== Segment start ==

-- ==== Sys2Proof/Certificates/Slice0/Obligations.lean ====
section
/-! DEFINITION. The statements for the provers. The helpers of `Sys2Proof.Spec` write the spec's formulas again, in words of
their own where the spec gives an equivalent, so that a statement does not repeat a definition of the model. -/

namespace Sys2Proof.Spec

open Sys2Proof.Machine

/-! ### Encodings and costs: the "Encoding:" line of a rule -/

/-- The bytes of an instruction and its decided cost. -/
def Row (i : Instr) (bytes : List Byte) (cycles : Nat) : Prop :=
  encode i = bytes ∧ instrCost decidedParams i = cycles

/-- The four rows of an 8-bit accumulator operation: 2, 3, 5, 4 cycles. -/
def Rows8 (mk : Src8 → Instr) (imm dir idx ext : Byte) : Prop :=
  ∀ (v : Byte) (w : Word), Row (mk (.imm v)) [imm, v] 2 ∧ Row (mk (.dir v)) [dir, v] 3 ∧
    Row (mk (.idx v)) [idx, v] 5 ∧ Row (mk (.ext w)) [ext, hi8 w, lo8 w] 4

/-- The four rows of a 16-bit load or compare: 3, 4, 6, 5 cycles. -/
def Rows16 (mk : Src16 → Instr) (imm dir idx ext : Byte) : Prop :=
  ∀ (v : Byte) (w : Word), Row (mk (.imm w)) [imm, hi8 w, lo8 w] 3 ∧ Row (mk (.dir v)) [dir, v] 4 ∧
    Row (mk (.idx v)) [idx, v] 6 ∧ Row (mk (.ext w)) [ext, hi8 w, lo8 w] 5

/-- The three rows of a store; `n` cycles direct, `n + 2` indexed, `n + 1` extended. -/
def RowsStore (mk : Dst → Instr) (dir idx ext : Byte) (n : Nat) : Prop :=
  ∀ (v : Byte) (w : Word), Row (mk (.dir v)) [dir, v] n ∧ Row (mk (.idx v)) [idx, v] (n + 2) ∧
    Row (mk (.ext w)) [ext, hi8 w, lo8 w] (n + 1)

/-- The two rows of an operation on a memory operand. -/
def RowsMem (mk : Loc → Instr) (idx ext : Byte) (cIdx cExt : Nat) : Prop :=
  ∀ (v : Byte) (w : Word), Row (mk (.idx v)) [idx, v] cIdx ∧ Row (mk (.ext w)) [ext, hi8 w, lo8 w] cExt

/-- The three rows of a single-operand operation: A and B, 2 cycles; memory, 7 indexed and 6 extended. -/
def RowsUnary (onA onB : Instr) (mk : Loc → Instr) (a b idx ext : Byte) : Prop :=
  Row onA [a] 2 ∧ Row onB [b] 2 ∧ RowsMem mk idx ext 7 6

/-- The row of a relative branch. -/
def RowRel (mk : Byte → Instr) (op : Byte) (cycles : Nat) : Prop := ∀ r : Byte, Row (mk r) [op, r] cycles

/-- The row of an extension instruction with an immediate and an offset. -/
def RowImmIdx (mk : Byte → Byte → Instr) (op : Byte) (cycles : Nat) : Prop :=
  ∀ v n : Byte, Row (mk v n) [op, v, n] cycles

/-! ### The arithmetic of the rules, written from their own words -/

/-- 41_arithmetic.md R171, V as bit 7 of `(a xor r) and (m xor r)`. -/
def add (a m : Byte) (cin : Bool) (f : Flags) : Byte × Flags :=
  let r := a + m + BitVec.ofNat 8 cin.toNat
  (r, { f with
    h := decide (a.toNat % 16 + m.toNat % 16 + cin.toNat > 15)
    n := r.getLsbD 7
    z := decide (r = 0)
    v := ((a ^^^ r) &&& (m ^^^ r)).getLsbD 7
    c := decide (a.toNat + m.toNat + cin.toNat > 255) })

/-- R172, V as bit 7 of `(a xor m) and (a xor r)`, C as `m + bin > a`. -/
def sub (a m : Byte) (bin : Bool) (f : Flags) : Byte × Flags :=
  let r := a - m - BitVec.ofNat 8 bin.toNat
  (r, { f with
    n := r.getLsbD 7
    z := decide (r = 0)
    v := ((a ^^^ m) &&& (a ^^^ r)).getLsbD 7
    c := decide (m.toNat + bin.toNat > a.toNat) })

/-- R187: V only for the operand 0x80, C the borrow of `0 - m`. -/
def neg (m : Byte) (f : Flags) : Byte × Flags :=
  let r := BitVec.ofNat 8 (256 - m.toNat)
  (r, { f with n := r.getLsbD 7, z := decide (r = 0), v := decide (m = 0x80), c := decide (m ≠ 0) })

/-- R191. -/
def inc (m : Byte) (f : Flags) : Byte × Flags :=
  let r := BitVec.ofNat 8 (m.toNat + 1)
  (r, { f with n := r.getLsbD 7, z := decide (r = 0), v := decide (m = 0x7F) })

/-- R195. -/
def dec (m : Byte) (f : Flags) : Byte × Flags :=
  let r := BitVec.ofNat 8 (m.toNat + 255)
  (r, { f with n := r.getLsbD 7, z := decide (r = 0), v := decide (m = 0x80) })

/-- 42_logic_shift.md R219: the one's complement. -/
def com (m : Byte) (f : Flags) : Byte × Flags :=
  let r := ~~~m
  (r, { f with n := r.getLsbD 7, z := decide (r = 0), v := false, c := true })

/-- R222, the flags of a shift or rotate. -/
def shift (r : Byte) (out : Bool) (f : Flags) : Byte × Flags :=
  (r, { f with n := r.getLsbD 7, z := decide (r = 0), v := decide (r.getLsbD 7 ≠ out), c := out })

/-- The five functions of the table of R222. -/
def asl (m : Byte) (f : Flags) : Byte × Flags := shift (BitVec.ofNat 8 (2 * m.toNat)) (m.getLsbD 7) f
def asr (m : Byte) (f : Flags) : Byte × Flags := shift (m.sshiftRight 1) (m.getLsbD 0) f
def lsr (m : Byte) (f : Flags) : Byte × Flags := shift (BitVec.ofNat 8 (m.toNat / 2)) (m.getLsbD 0) f
def rol (m : Byte) (f : Flags) : Byte × Flags :=
  shift (BitVec.ofNat 8 (2 * m.toNat + f.c.toNat)) (m.getLsbD 7) f
def ror (m : Byte) (f : Flags) : Byte × Flags :=
  shift (BitVec.ofNat 8 (m.toNat / 2 + 128 * f.c.toNat)) (m.getLsbD 0) f

/-- Loads, byte stores, transfers, logic: N, Z of the byte, V cleared (40_load_store_transfer.md R130, 42_logic_shift.md R210). -/
def nzv (r : Byte) (f : Flags) : Flags := { f with n := r.getLsbD 7, z := decide (r = 0), v := false }

/-- The 16-bit loads: N bit 15, Z all 16 bits, V cleared (R135). -/
def nzv16 (w : Word) (f : Flags) : Flags := { f with n := w.getLsbD 15, z := decide (w = 0), v := false }

/-- CLR and its forms (R149). -/
def cleared (f : Flags) : Flags := { f with n := false, z := true, v := false, c := false }

/-- The state with a result in A and its flags. -/
def resultA (t : State) (r : Byte × Flags) : State := (t.setA r.1).setFlags r.2

/-- The state with a result in B and its flags. -/
def resultB (t : State) (r : Byte × Flags) : State := (t.setB r.1).setFlags r.2

/-- One read and one write of the same address, then the flags (20_memory.md R73). -/
def modified (s : State) (ea : Word) (f : Byte → Flags → Byte × Flags) : State :=
  (write8 (read8 s ea).2 ea (f (read8 s ea).1 s.flags).1).setFlags (f (read8 s ea).1 s.flags).2

/-- What three instructions of the single-operand group do: A, B, memory. -/
def Unary (onA onB : Instr) (mk : Loc → Instr) (f : Byte → Flags → Byte × Flags) : Prop :=
  ∀ (s : State) (m : Loc),
    exec onA s = .next (resultA s (f s.a s.flags)) ∧
    exec onB s = .next (resultB s (f s.b s.flags)) ∧
    exec (mk m) s = .next (modified s (eaLoc s m) f)

/-- The target of a relative branch: PC plus the signed offset, modulo 65536 (30_encoding.md R107). -/
def target (s : State) (rel : Byte) : Word := BitVec.ofInt 16 ((s.pc.toNat : Int) + rel.toInt)

/-- A conditional branch (43_control_transfer.md R240): taken or not, nothing but PC changes. -/
def Branch (mk : Byte → Instr) (op : Byte) (cond : Flags → Prop) : Prop :=
  RowRel mk op 4 ∧ ∀ (s : State) (rel : Byte),
    (cond s.flags → exec (mk rel) s = .next (s.setPc (target s rel))) ∧
    (¬ cond s.flags → exec (mk rel) s = .next s)

/-- The opcode byte of a store, by the form of its destination. -/
def storeOpcode (d : Dst) (dir idx ext : Byte) : Byte :=
  match d with
  | .dir _ => dir
  | .idx _ => idx
  | .ext _ => ext

/-! ### Regions and memory -/

/-- An address in a read-write region. -/
def Writable (s : State) (a : Word) : Prop := ∃ r, ownerOf s.cfg.regions a = some r ∧ r.mode = .readWrite

/-- The three bytes from PC on, as memory holds them. -/
def bytesAtPc (s : State) : List Byte :=
  [memGet s.mem s.pc.toNat, memGet s.mem (s.pc + 1).toNat, memGet s.mem (s.pc + 2).toNat]

/-- The next step from `s` belongs to the call `c`, and what it decides it decides in `s'`: the call is in progress; or it is the
oldest of the queued calls; or nothing is queued and it is the driving loop's tick (60_exceptions.md R320, R344, log 6). -/
def InCall (s s' : State) (c : Call) : Prop :=
  (s.call = some c ∧ s' = s) ∨
  (s.call = none ∧ c.consumed = 0 ∧ ∃ rest, s' = s.setCalls rest ∧
    ((c.bus = false ∧ s.calls = .step c.budget :: rest) ∨ (c.bus = true ∧ s.calls = .tick c.budget :: rest))) ∨
  (s.call = none ∧ s.calls = [] ∧ s' = s ∧ c = ⟨true, s.chunk, 0⟩)

/-- No arm of a decision stands before the sixth (60_exceptions.md R321): it fetches and executes an instruction. -/
def Running (s : State) : Prop :=
  s.resetPending = false ∧ s.halt = false ∧ s.nmiPending = false ∧ (s.irqPending = false ∨ s.flags.i = true) ∧
    s.parked = false

/-- The fetch of one instruction from memory of any kind (30_encoding.md R114, 20_memory.md R71, R76, 70_reset_and_hazards.md
R417): `i` is what the first one, two or three bytes at PC decode to with none left over, each read once by `read8`, in
the order of their addresses modulo 65536, and no other byte is read; `t` is the state after these reads, with PC past
the last of them. -/
def Fetched (s : State) (i : Instr) (t : State) : Prop :=
  let b0 := read8 s s.pc
  let b1 := read8 b0.2 (s.pc + 1)
  let b2 := read8 b1.2 (s.pc + 2)
  (decode s.cfg.extMb8861 [b0.1] = .ok (i, []) ∧ t = b0.2.setPc (s.pc + 1)) ∨
  (decode s.cfg.extMb8861 [b0.1, b1.1] = .ok (i, []) ∧ t = b1.2.setPc (s.pc + 2)) ∨
  (decode s.cfg.extMb8861 [b0.1, b1.1, b2.1] = .ok (i, []) ∧ t = b2.2.setPc (s.pc + 3))

/-- From `s`, a decision executes `i` in the state `t` after its fetch and charges its cost (R321); and with nothing queued, in
the driving loop's tick of one cycle, the step is that decision, after which the cost is counted, forwarded to the
peripherals, and the chip's line routed (R344). -/
def RunsFetched (s : State) (i : Instr) (t : State) : Prop :=
  (∀ n : Nat, decision n s =
    match exec i t with
    | .next u => .next (u, instrCost s.cfg i)
    | .fault r => .fault r
    | .refused r => .refused r) ∧
  (s.idle → s.chunk = 1 → 0 < instrCost s.cfg i → step s =
    match exec i t with
    | .next u => .next (routeIrq (tickPeripherals (instrCost s.cfg i) s.cfg.peripherals.order
        ((u.setCall none).setCycles (u.cycles + instrCost s.cfg i))))
    | .fault r => .fault r
    | .refused r => .refused r)

/-- The CC byte of the flags (10_state.md R31): bits 7 and 6 are 1, then H, I, N, Z, V, C. -/
def ccByte (f : Flags) : Byte :=
  BitVec.ofNat 8 (192 + 32 * f.h.toNat + 16 * f.i.toNat + 8 * f.n.toNat + 4 * f.z.toNat + 2 * f.v.toNat + f.c.toNat)

/-- The flags that a CC byte gives; its bits 7 and 6 are ignored (R31). -/
def ccFlags (b : Byte) : Flags :=
  ⟨b.getLsbD 5, b.getLsbD 4, b.getLsbD 3, b.getLsbD 2, b.getLsbD 1, b.getLsbD 0⟩

/-- The register frame pushed (44_system_flags_stack.md R288): seven writes in this order, whatever owns the cells (R418),
then SP is 7 less. -/
def framePushed (s : State) : State :=
  let w0 := write8 s s.sp (lo8 s.pc)
  let w1 := write8 w0 (s.sp - 1) (hi8 s.pc)
  let w2 := write8 w1 (s.sp - 2) (lo8 s.x)
  let w3 := write8 w2 (s.sp - 3) (hi8 s.x)
  let w4 := write8 w3 (s.sp - 4) s.a
  let w5 := write8 w4 (s.sp - 5) s.b
  let w6 := write8 w5 (s.sp - 6) (ccByte s.flags)
  w6.setSp (s.sp - 7)

/-- The register frame pulled (R289): seven reads in this order, whatever owns the cells, into CC, B, A, X and PC; SP is 7
more. -/
def framePulled (s : State) : State :=
  let cc := read8 s (s.sp + 1)
  let b := read8 cc.2 (s.sp + 2)
  let a := read8 b.2 (s.sp + 3)
  let xh := read8 a.2 (s.sp + 4)
  let xl := read8 xh.2 (s.sp + 5)
  let ph := read8 xl.2 (s.sp + 6)
  let pl := read8 ph.2 (s.sp + 7)
  { pl.2 with
    flags := ccFlags cc.1
    b := b.1
    a := a.1
    x := BitVec.ofNat 16 (256 * xh.1.toNat + xl.1.toNat)
    pc := BitVec.ofNat 16 (256 * ph.1.toNat + pl.1.toNat)
    sp := s.sp + 7 }

/-- The chip register an address selects in its region, `(addr - VIA_BASE) mod 16` (60_exceptions.md R350). -/
def registerAt (r : Region) (a : Word) : BitVec 4 := BitVec.ofNat 4 ((a.toNat - r.base) % 16)

/-- `SR_MODE`: bits 4 to 2 of ACR, as a number (60_exceptions.md R357). -/
def shiftMode (v : Via) : Nat := v.acr.toNat / 4 % 8

/-- The seven addresses of an interrupt frame. -/
def frameAddresses (s : State) : List Word :=
  [s.sp, s.sp - 1, s.sp - 2, s.sp - 3, s.sp - 4, s.sp - 5, s.sp - 6]

/-- The addresses an instruction stores to, computed as its meaning computes them; empty for a form that stores nothing. -/
def storedTo (s : State) : Instr → List Word
  | .staa d | .stab d => [eaDst s d]
  | .stx d | .sts d => [eaDst s d, eaDst s d + 1]
  | .clr m | .neg m | .com m | .inc m | .dec m | .asl m | .asr m | .lsr m | .rol m | .ror m => [eaLoc s m]
  | .nim _ off | .oim _ off | .xim _ off => [eaIdx s off]
  | .psha | .pshb => [s.sp]
  | .bsr _ | .jsr _ => [s.sp, s.sp - 1]
  | .swi | .wai => frameAddresses s
  | _ => []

== Segment end ==

Work to complete →
Return a word-for-word copy of the lines above from the one holding "(60_exceptions.md R357). -/" through the one holding "[s.sp, s.sp - 1, s.sp", with both of them included and nothing besides.

Solution to this problem →
/-- `SR_MODE`: bits 4 to 2 of ACR, as a number (60_exceptions.md R357). -/
def shiftMode (v : Via) : Nat := v.acr.toNat / 4 % 8

/-- The seven addresses of an interrupt frame. -/
def frameAddresses (s : State) : List Word :=
  [s.sp, s.sp - 1, s.sp - 2, s.sp - 3, s.sp - 4, s.sp - 5, s.sp - 6]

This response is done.